As a librarian and web developer, I whole-heartedly believe that formal taxonomies, such as MeSH, reduce discovery costs for our users. But it is also clear to me that tagging systems will continue to play a key role in our users' personal information spaces. That is, tagging utilities generally serve as vehicles of personal re-discovery of information. This purpose fundamentally differs from that of something like MeSH, which serves to provide access to a body of knowledge for all users. My tags, of course, will be steeped in the context of my own information needs, and I would certainly not suggest that we use them to provide access to health sciences literature. They do, however, function very well for me as an efficient system of personal re-discovery.

Further, we cannot assume that all taxonomies will inherently reduce the work of users. I gave the example of MeSH, which is a truly advanced taxonomy. But think of your local office network drive. How findable, really, is your documentation? A poorly implemented taxonomy can be as bad or worse than tag soup because a large amount of valuable content may lie completely hidden under one branch of the taxonomy, whereas with tags a few useful items might slip through (ironically, this would happen because of a lack of standardization ;) ). Moreover, if I have the ability to tag relevant documents for myself, I would have an even better chance of retrieving it.

And besides, (here comes the kitchen sink part of this line of thought), even MeSH has some major problems.
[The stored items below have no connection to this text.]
/-! ## issue -/

@[simp] theorem State.issue_params (s : State) (w : Word) : (s.issue w).params = s.params := rfl
@[simp] theorem State.issue_rstN (s : State) (w : Word) : (s.issue w).rstN = s.rstN := rfl
@[simp] theorem State.issue_inputs (s : State) (w : Word) : (s.issue w).inputs = s.inputs := rfl
@[simp] theorem State.issue_resp (s : State) (w : Word) : (s.issue w).resp = s.resp := rfl
@[simp] theorem State.issue_freeCount (s : State) (w : Word) : (s.issue w).freeCount = s.freeCount := rfl
@[simp] theorem State.issue_ie (s : State) (w : Word) : (s.issue w).ie = s.ie := rfl
@[simp] theorem State.issue_status (s : State) (w : Word) : (s.issue w).status = s.status.issue := rfl
@[simp] theorem State.issue_cmd (s : State) (w : Word) : (s.issue w).cmd = w := rfl
@[simp] theorem State.issue_arg0 (s : State) (w : Word) : (s.issue w).arg0 = s.arg0 := rfl
@[simp] theorem State.issue_arg1 (s : State) (w : Word) : (s.issue w).arg1 = s.arg1 := rfl
@[simp] theorem State.issue_res0 (s : State) (w : Word) : (s.issue w).res0 = s.res0 := rfl
@[simp] theorem State.issue_res1 (s : State) (w : Word) : (s.issue w).res1 = s.res1 := rfl
@[simp] theorem State.issue_errcmd (s : State) (w : Word) : (s.issue w).errcmd = s.errcmd := rfl
@[simp] theorem State.issue_blptr (s : State) (w : Word) : (s.issue w).blptr = s.blptr := rfl
@[simp] theorem State.issue_chans (s : State) (w : Word) : (s.issue w).chans = s.chans := rfl
@[simp] theorem State.issue_samples (s : State) (w : Word) : (s.issue w).samples = s.samples := rfl
@[simp] theorem State.issue_engine (s : State) (w : Word) :
    (s.issue w).engine = { cw := w, a0 := s.arg0, a1 := s.arg1 } := rfl
@[simp] theorem State.issue_chan (s : State) (w : Word) (d : Chan) : (s.issue w).chan d = s.chan d := rfl
@[simp] theorem State.issue_len (s : State) (w : Word) (d : Chan) : (s.issue w).len d = s.len d := rfl
@[simp] theorem State.issue_tokcnt (s : State) (w : Word) (d : Chan) : (s.issue w).tokcnt d = s.tokcnt d := rfl
@[simp] theorem State.issue_rate (s : State) (w : Word) (d : Chan) : (s.issue w).rate d = s.rate d := rfl
@[simp] theorem State.issue_bit (s : State) (w : Word) (d : Chan) (k : Nat) : (s.issue w).bit d k = s.bit d k := rfl
@[simp] theorem State.issue_get (s : State) (w : Word) (d : Chan) (k : Nat) : (s.issue w).get d k = s.get d k := rfl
Try doing research in bacteriology, for example. Even after all that work, we are still somehow unable to provide reasonable and reliable access to knowledge in this area. More limitations of controlled vocabularies emerge: they are slow to deal with change and often leak at the seams, sometimes badly.

As with any discussion that involves formal systems of classification vs. informal systems, the key point is not so much "if" but "where" and "how." If we are to advance the conversation in this area, we need to begin speaking in terms of use-case scenarios rather than in terms of either/or. Those researchers in bacteriology, for example, might use a combination of controlled vocabularies and informal personal rediscovery (think CiteULike) to manage there research process.

Ahem, that being said, I did find the cost-benefit angle an intriguing one. Thanks for the post.


Rediscovery cost trends with tag volume

Hey Chad,

Thanks for your thoughtful post. One concern I see with the personal rediscovery angle is the sheer volume of personal tags over time - both number of tags and amount of tagged content eventually gets too big to easily refind - taking us to a place where tagging and search need to work together.